Before I'd adopted Kirby, he'd been on an all seed diet and was getting next to no exercise; some girls at the rescue told me that he was the fattest cockatiel that they'd ever seen. When I adopted him I just about cut seed out of his diet besides treats and the occassional bowl of seed and have been exercising regularly and he has been doing well and appears to be losing weight. 

Then, I found out that cockatiels need more seed in their diets than what I was giving him, so I decided to mix the seed in with his pellets. Problem is that Kirby is a total seed junkie, and so would pick the seeds out of his pellets and not eat any pellets. So, I decided to just give him a bowl of seed in the morning for a few hours and then replace it with the bowl of pellets for the rest of the day, and give him some seed in the evening as well (and still using seed as treats). The only problem now is that he seems to think that if he digs deep enough, he'll still be able to find seed in his pellet bowl. So now, he'll sit there throwing food out of his bowl and getting it all over his cage, his playgym, the floor, and whatever surfaces happen to be nearby. 

How can I stop him from doing this? Will he eventually figure out that there isn't any seed in his pellet bowl or will I have to train this out of him?


----------



## Geca14 (Apr 4, 2016)

I am not sure about training it out of him, but my Keiko has been doing this on and off as well. I find she does this more when she is really excited or hasn't had enough time out of the cage before feeding. I think the problem with my feeding bowls are that they are too light for her, so she can dump them. I am going to get some heavier stainless steel bowls for her seed so she can't knock it over (she's only 9 weeks old so she's still pretty tiny). And I also might feed her a little later so she has more time out of the cage to "get her wiggles out" before I feed her. 
Hope this helps!
PS... I think Kirby is just too cute!!!


----------



## Dressagebird (Feb 3, 2016)

Gregory my 14 week old does this for a fun revenge when I go downstairs to have a meeting and don't take him too. I don't like waste so I put a couple of teaspoons of seed in his bowl at a time, he also has access to Roudybush pellets and fresh veggies. But he wil throw his seeds straight across the room to prove a point and because he thinks it's fun to watch me clean it up. Little monster.


----------



## Lunawolfsong (Mar 31, 2016)

Geca14 said:


> I also might feed her a little later so she has more time out of the cage to "get her wiggles out" before I feed her.

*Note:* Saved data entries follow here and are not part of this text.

theorem kill : Statement .kill := by
  intro hw
  refine ⟨fun _ => ?_, fun k e => (by cases e)⟩
  refine (decode_pack _ _ _ _ _ (by decide) (by decide) (by decide) (by decide) (by decide)).trans ?_
  simp only [decodeFields, decodeOps7, unused_112, finish_wf hw]

theorem haltall : Statement .haltall := by
  intro hw
  refine ⟨fun _ => ?_, fun k e => (by cases e)⟩
  refine (decode_pack _ _ _ _ _ (by decide) (by decide) (by decide) (by decide) (by decide)).trans ?_
  simp only [decodeFields, decodeOps7, unused_112, finish_wf hw]

theorem tkwaitHoldExpiry : Statement .tkwaitHoldExpiry := by
  intro _
  exact ⟨fun c => (Bool.noConfusion c), fun k e => (by cases e)⟩

theorem clockRefReturn : Statement .clockRefReturn := by
  intro _
  exact ⟨fun c => (Bool.noConfusion c), fun k e => (by cases e)⟩

theorem linkUp : Statement .linkUp := by
  intro _
  exact ⟨fun c => (Bool.noConfusion c), fun k e => (by cases e)⟩

end Sys2Proof.Laws.RoundTrip
end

I tried that out this morning, and he didn't throw his seed today! I'll keep trying, and see if this is really the solution or if today was a one-time thing, but I think it's going to work. Thanks! 



> PS... I think Kirby is just too cute!!!


Thanks!


----------



## sagealbright (Sep 12, 2015)

Try getting a "Seed Coral". I use mine for pellets. It just prevents them from throwing and dropping food everywhere. I still get some food around the cage but not nearly as much as I used to since I started using this.


----------